IMPORTANT: After chopper finished you will see something like “Kept 1985conda de reads out of 3785 reads”. If you see less than 50% of the reads remaining use less strict length and quality filters. You need enough reads for the next steps

Task 2: Assess the quality of the filtering step

Investigate the quality of the filtered FASTQ file by running:

NanoPlot
seqkit
- Important: Be sure that you name the output file something like barcodeX_filtered.tsv, we need this file later!

Afterwards open NanoPlots and seqkit. Investigate the outputs and record:

The total number of sequences that went into the analysis
The total number of sequences that passed the quality filtering

# Generate an output folder for the results
... 

# Activate the chopper conda environment
...

# Run chopper
srun --cpus-per-task 2 --mem=20G chopper ...
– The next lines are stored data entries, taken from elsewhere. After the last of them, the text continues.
-- ==== Sys2Proof/Machine/Operands.lean ====
section
/-! DEFINITION. Operand forms: scalar fields and queues (R110, R111, R130), vector registers, groups and predicates (R108,
R116, R117), and the dispatch of instructions to the vector and access streams (R110, R115, R154). -/

namespace Sys2Proof.Machine

/-! ## Scalar fields (R130) -/

/-- A scalar-stream instruction may name the field as a source (R110). -/
def srcOk : SOp → Bool
  | .s _ => true
  | .q k => k.val == 4 || k.val == 5 || k.val == 7

/-- A scalar-stream instruction may name the field as a destination (R110). -/
def dstOk : SOp → Bool
  | .s _ => true
  | .q k => k.val ≤ 3 || k.val == 6

/-- The fields of a scalar-stream instruction name what they may (R110, R130). -/
def legal (srcs dsts : List SOp) : Except Stop PUnit := ensure (srcs.all srcOk && dsts.all dstOk) cIllegal

/-- Pop the head entry of a queue, or wait while it is empty; an instruction that waits at retirement holds what it has popped
(R111). -/
def popQ (k : Fin 8) (s : State) : Except Stop (Word × State) :=
  match s.me.popped.find? fun e => e.1 == k.val with
  | some e => .ok (e.2, modMe s fun h => { h with popped := h.popped.erase e })
  | none =>
    match s.me.r.q[k] with
    | [] => waitFor (.queueEmpty k)
    | v :: rest => .ok (v, modRegs s fun r => { r with q := r.q.set k rest })

/-- Queue k has room for the entry of an instruction that retires, or the instruction waits with its sources popped (R111). -/
def roomQ (k : Fin 8) (s : State) : Except Stop PUnit :=
  if queueDepth k.val ≤ s.me.r.q[k].length then .error (.full k s.me.r.q) else .ok ⟨⟩

/-- Push an entry, or wait while the queue is full (R111). -/
def pushQ (k : Fin 8) (v : Word) (s : State) : Except Stop State := do
  useQ s k
  roomQ k s
  return modRegs s fun r => { r with q := r.q.set k (r.q[k] ++ [v]) }

/-- Read a source field: s0 reads 0, a queue pops (R130). -/
def readSrc (o : SOp) (s : State) : Except Stop (Word × State) :=
  match o with
  | .s n => do
    useX s n
    return (if n.val = 0 then 0 else s.me.r.x[n], s)
  | .q k => popQ k s

/-- Write a destination field: s0 discards, a queue pushes (R130). -/
def writeDst (o : SOp) (v : Word) (s : State) : Except Stop State :=
  match o with
  | .s n => do
    useX s n
    return modRegs s fun r => setX r n.val v
  | .q k => pushQ k v s

/-- The destination of an instruction that may wait has no operation that is still to write it, tested at issue (R87, R282). -/
def dstReady (o : SOp) (s : State) : Except Stop PUnit :=
  match o with
  | .s n => useX s n
  | .q k => useQ s k

/-- An instruction of one source and one destination (R130). -/
def scalar1 (sd sa : SOp) (f : Word → Word) (s : State) : Out :=
  finish s do
    legal [sa] [sd]
    let (a, s1) ← readSrc sa s
    let s2 ← writeDst sd (f a) s1
    return retire s2

/-- An instruction of two sources and one destination (R130, R132). -/
def scalar2 (sd sa sb : SOp) (f : Word → Word → Word) (s : State) : Out :=
  finish s do
    legal [sa, sb] [sd]
    let (a, s1) ← readSrc sa s
    let (b, s2) ← readSrc sb s1
    let s3 ← writeDst sd (f a b) s2
    return retire s3

/-! ## Vector registers (R108) -/

/-- The bits of one v or w register of a hart of L lanes. -/
def regBits (lanes : Nat) : Nat := 4096 * lanes

/-- The value of a v register. -/
def getV (r : Regs) (i : Nat) : VReg := vget r.v i 0

/-- The bits [off + n - 1 : off] of a wide register. -/
def wideGet {w : Nat} (x : BitVec w) (off n : Nat) : Nat := bitsOf x.toNat off n

/-- A wide register with n bits replaced. -/
def widePut {w : Nat} (x : BitVec w) (off n v : Nat) : BitVec w := BitVec.ofNat w (putBits x.toNat off n v)

/-- Element e, of b bits, of the register or register group that a v or w operand names (R108). -/
def getElem (r : Regs) (o : VOp) (lanes b e : Nat) : Nat :=
  let pos := e * b
  match o with
  | .v n => wideGet (getV r (n.val + pos / regBits lanes)) (pos % regBits lanes) b
  | .w n => wideGet (vget r.w n.val 0) (pos % regBits lanes) b
  | _ => 0

/-- Write element e, of b bits; code 127 discards (R108, R109). -/
def setElem (r : Regs) (o : VOp) (lanes b e v : Nat) : Regs :=
  let pos := e * b
  match o with
  | .v n =>
    let i := n.val + pos / regBits lanes
    { r with v := vset r.v i (widePut (getV r i) (pos % regBits lanes) b v) }
  | .w n => { r with w := vset r.w n.val (widePut (vget r.w n.val 0) (pos % regBits lanes) b v) }
  | _ => r

/-- Bit i of the m registers from a number on, laid one after another (R117, R182). -/
def getMask (r : Regs) (m lanes i : Nat) : Bool :=
  ((vget r.m (m + i / (256 * lanes)) 0).toNat).testBit (i % (256 * lanes))

/-- Write bit i of the m registers from a number on (R182). -/
def setMask (r : Regs) (m lanes i : Nat) (v : Bool) : Regs :=
  let k := m + i / (256 * lanes)
  { r with m := vset r.m k (widePut (vget r.m k 0) (i % (256 * lanes)) 1 (bit v)) }

/-- VLMAX of R116, for an element width in bits. -/
def vlmaxBits (lanes f b : Nat) : Nat := f * lanes * 4096 / b

/-- VLMAX of a slot (R116, R147). -/
def vlmax (lanes : Nat) (slot : Word) : Nat := vlmaxBits lanes (slotF slot) (slotEbits slot)

/-- The predicate registers of a slot are aligned and at most eight (R117). -/
def predOk (slot : Word) (f b : Nat) : Bool :=
  !slotPreden slot || (decide (predCount f b ≤ 8) && slotPredreg slot % predCount f b == 0)

/-- Element e passes the predicate of a slot (R117). -/
def passes (r : Regs) (lanes : Nat) (slot : Word) (e : Nat) : Bool :=
  !slotPreden slot || (getMask r (slotPredreg slot) lanes e != slotPneg slot)

/-- The elements from a start to an end that are active (R117). -/
def activeElems (r : Regs) (lanes : Nat) (slot : Word) (lo hi : Nat) : List Nat :=
  ((List.range (hi - lo)).map (lo + ·)).filter (passes r lanes slot)

/-! ## Waits of vector operands -/

/-- The registers an instruction reads or writes are not pending, and the element groups it needs have landed: else it waits,
or takes STRIPSTATE when the operation it waits for itself waits for the PROOF of the open strip (R91, R280, R282). -/
def useParts (s : State) (seq : Nat) (regs : List RegName) (need : List (Nat × BitVec 8)) : Except Stop PUnit :=
  let late := s.me.flights.filter fun f =>
    !f.parked && decide (f.seq < seq) && (vectorDst (lanesOf s.me) f).any regs.contains
  if late.any fun f => (stuck s s.me).contains f.seq then trapOf cStripState
  else if !late.isEmpty then waitFor .pendingReg
  else
    let clear := (need.filter fun x => vget s.me.landed x.1 0xFF &&& x.2 != x.2).map (·.1)
    if clear.isEmpty then .ok ⟨⟩
    else if (ownTransfers s s.me).any fun t => (stuck s s.me).contains t.seq && clear.any t.vregs.contains then
      trapOf cStripState
    else waitFor .landed

/-- `useParts` for an instruction that does not go through the registers one element group at a time: every landed bit (R91). -/
def useRegs (s : State) (seq : Nat) (regs : List RegName) : Except Stop PUnit := useParts s seq regs (wholeBits regs)

/-! ## Dispatch to the vector and access streams -/

/-- A scalar field of a VM or VMX instruction: an s register, captured at dispatch, or q6, which pops as the instruction
starts (R111, R160). -/
def accessSrc (o : SOp) (captured : Word) (s : State) : Except Stop (Word × State) :=
  match o with
  | .s _ => .ok (captured, s)
  | .q k => if k.val = 6 then popQ k s else trapOf cIllegal

/-- The value that dispatch captures for a field. -/
def capture (s : State) : Option SOp → Except Stop Word
  | some (.s n) => do
    useX s n
    return if n.val = 0 then 0 else s.me.r.x[n]
  | _ => .ok 0

/-- What an instruction copies when it is dispatched (R115, R154). -/
def dispatchEnv (s : State) (g : Fin 8) (sa sb : Option SOp) : Except Stop Env := do
  let a ← capture s sa
  let b ← capture s sb
  let r := s.me.r
  let slot := r.g[g]
  return { seq := s.me.nextSeq, slot := slot, slot2 := vget r.g (slotUnfold slot) 0,
           forme := vget r.fm (slotForme slot) 0, vl := r.vl.toNat, vstart := r.vstart.toNat, prog := r.prog.toNat,
           rows := r.rows.toNat, pitch := intOf r.pitch, a := a, b := b, armed := r.armed,
           strong := s.me.strong, pc := r.pc }

/-- The start index of an instruction that has been dispatched is 0 for the next one (R169, R181). -/
def clearStart (tile : Bool) (r : Regs) : Regs := if tile then { r with prog := 0 } else { r with vstart := 0 }

/-- The pc and the stick move past an instruction that has been dispatched. -/
def passBy (tile : Bool) (h : Hart) : Hart :=
  { h with r := clearStart tile { h.r with pc := nextPc h.r.pc, stick := stickNext h.r.stick, armed := false },
           nextSeq := h.nextSeq + 1, wait := none }

/-- What a memory instruction that waits may reach: the whole of the object its captured address names, or anything
(R173). -/
def parkedSpans (env : Env) (mem : Nat) (sa : Option SOp) : List Span :=
  if mem = 0 then []
  else match mem, sa with
  | 3, _ => [{ handle := anyHandle, lo := 0, hi := 1 }]
  | _, some (.s _) => [{ handle := handleOf env.a, lo := 0, hi := 2 ^ 60 }]
  | _, _ => [{ handle := anyHandle, lo := 0, hi := 1 }]

/-- The instruction acts as if STRIPMODE were 0: the atomics and MZERO (R139, R168, R227). -/
def ignoresStrip (i : Instr) : Bool :=
  match i with
  | .vamoadd _ _ _ _ _ => true
  | .vamomax _ _ _ _ _ => true
  | .vamomin _ _ _ _ _ => true
  | .mzero _ _ => true
  | .amoadd _ _ _ _ => true
  | .amoswap _ _ _ _ => true
  | .amocas _ _ _ _ => true
  | .amoand _ _ _ _ => true
  | .amoor _ _ _ _ => true
  | .amoxor _ _ _ _ => true
  | .amomin _ _ _ _ => true
  | .amomax _ _ _ _ => true
  | .amominu _ _ _ _ => true
  | .amomaxu _ _ _ _ => true
  | _ => false

/-- The counts and flags of an instruction under a slot are held to PROOF in an open strip (R314). -/
def heldBy (i : Instr) (slot : Word) : Bool := !ignoresStrip i && slotStrip slot

/-- The slot that a trap of an instruction considers for the loss of a strip (R315). -/
def lossSlot (i : Instr) (slot : Word) : Option Word := if heldBy i slot then some slot else none

/-! ## The window of a core (R297, R298) -/

/-- The entries of the window of a core. -/
def windowEntries : Nat := 256

/-- The reserve of a hart. -/
def windowReserve (nh : Nat) : Nat := Nat.max 1 (windowEntries / (2 * 2 ^ nh))

/-- The fair share of a hart. -/
def windowShare (nh : Nat) : Nat := windowEntries / 2 ^ nh

/-- The entries that the element groups of an instruction take, at most the fair share of its hart, the rest of its groups taking those
that the first give back (R202, R297, log 106). -/
def entriesOf (nh : Nat) (i : Instr) (env : Env) : Nat :=
  let n := match i with
    | .vldt _ _ _ _ => env.rows * env.vl
    | .vstt _ _ _ _ => env.rows * env.vl
    | _ => env.vl
  Nat.min (windowShare nh) (ceilDiv n (groupElems (32 >>> nh) (slotEbits env.slot)))

/-- The entries that a hart holds: those of its instructions that wait to start, and of its vector accesses that have issued and not
performed (R297). -/
def entriesHeld (h : Hart) : Nat := (h.flights.map fun f => entriesOf h.nh f.instr f.env).sum

/-- The shared entries that n more of a hart take, when it holds some already. -/
def sharedTaken (nh held n : Nat) : Nat := n - (windowReserve nh - held)

/-- The hart in focus may dispatch n groups into the window: its reserve has room, or shared entries are free, which a hart leaves to another
that waits for one when it would hold more than its fair share, or when the turn is the other's (R298, log 106). -/
def windowRoom (s : State) (n : Nat) : Bool :=
  let nh := s.me.nh
  let waiting := s.rest.filter fun h => h.core == s.me.core && h.bank == .active && h.live && h.wait == some WaitReason.window
  let others := s.rest.filter fun h => h.core == s.me.core && h.bank == .active && h.live
  let held := entriesHeld s.me
  let shared := (held - windowReserve nh) + (others.map fun h => entriesHeld h - windowReserve nh).sum
  let turn (k : Nat) : Nat := (k + 2 ^ nh - (getCore s s.me.core).served % 2 ^ nh - 1) % 2 ^ nh
  let before (h : Hart) : Bool := decide (turn h.idx < turn s.me.idx) && decide (entriesHeld h < windowShare nh)
  let take := sharedTaken nh held n
  decide (take = 0) || (decide (shared + take ≤ windowEntries / 2) &&
    !(!waiting.isEmpty && decide (windowShare nh < held + n)) && !waiting.any before)

/-- The hart in focus has taken the entries of n groups: one served with a shared entry is the last that was (R298). -/
def serveWindow (s : State) (n : Nat) : State :=
  if sharedTaken s.me.nh (entriesHeld s.me) n = 0 then s
  else modCore s s.me.core fun c => { c with served := s.me.idx }

/-! ## Instructions that wait -/

/-- An instruction that has been dispatched and cannot start yet joins those that wait (R111). -/
def park (i : Instr) (env : Env) (mem : Nat) (sa : Option SOp) (checked tile : Bool) (why : Option WaitReason)
    (s : State) : State :=
  let f : Flight :=
    { seq := env.seq, instr := i, env := env, parked := true, checked := checked, why := why, before := s.me.r,
      stream := slotStream env.slot, pmask := effPmask env.slot env.strong, scope := slotScope env.slot,
      spans := parkedSpans env mem sa, writes := mem == 2, action := .store [], released := false }
  modMe s fun h => { passBy tile h with flights := h.flights ++ [f] }

/-- An instruction of the vector or access stream has retired at once. -/
def retireStream (held tile : Bool) (s : State) : State :=
  settleCounts (modMe s fun h => { passBy tile h with r := countRetired held (passBy tile h).r, pin := none })

/-- A wait in SYNCWAIT goes on when another stream of the hart moves (R253). -/
def syncOnly : Option WaitReason → Option WaitReason
  | some (.sync g) => some (.sync g)
  | _ => none

/-- What is kept of operations that performed early: those that an earlier instruction may still discard (R6). -/
def pruneLate (h : Hart) : Hart :=
  { h with late := h.late.filter fun e => h.flights.any fun x => (x.parked || isMmau x) && decide (x.seq < e.1) }

/-- An instruction that waited has started and retired. -/
def unpark (f : Flight) (held : Bool) (s : State) : State :=
  settleCounts (modMe s fun h =>
    pruneLate { h with flights := h.flights.filter (fun x => !(x.parked && x.seq == f.seq)), r := countRetired held h.r,
                       wait := syncOnly h.wait,
                       pin := h.pin.filter fun p => p.pc != f.env.pc })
# Deactivate the conda environment 
...

# Make a folder for the Nanoplot results and run Nanoplot 
# (don't forget to activate the right conda environment first and deactivate it after)
srun ...

# Run seqkit
# Make sure that the output file is something like path/barcodeX_filtered.tsv
srun ...

Click to see the answer

# Generate an output folder for the results
mkdir results/chopper

# Activate the chopper conda environment
conda activate chopper_0.11.0

# Run chopper
srun --cpus-per-task 2 --mem=20G chopper \
    -i data/barcodeX.fastq.gz \
    -q 12 \
    --minlength 1400 --maxlength 1540 \
    --threads 2 | gzip \
    > results/chopper/barcodeX_filtered.fastq.gz

# Deactivate the conda environment 
conda deactivate

# Run Nanoplot
conda activate nanoplot

mkdir -p results/nanoplot/cleaned

srun --cpus-per-task 2 --mem=10G NanoPlot \
    --fastq results/chopper/barcodeX_filtered.fastq.gz \
    -t 2 \
    --tsv_stats \
    --plots dot \
    -o results/nanoplot/cleaned

conda deactivate

# Run seqkit 
srun --cpus-per-task=1 --mem=5G seqkit stats results/chopper/barcodeX_filtered.fastq.gz  \
    -Tao results/seqkit/barcodeX_filtered.tsv --threads 1

Below are example results from one of my analyses. These numbers will be different for you, however, this process will make you more familiar for what to look for in your own analyses.

Input: 29,468 reads
Passed filtering: 24,600 reads (~80%). You ideally want to keep 50%-90% of the reads for the down-stream analyses depending on the quality of the data and how many reads you generated.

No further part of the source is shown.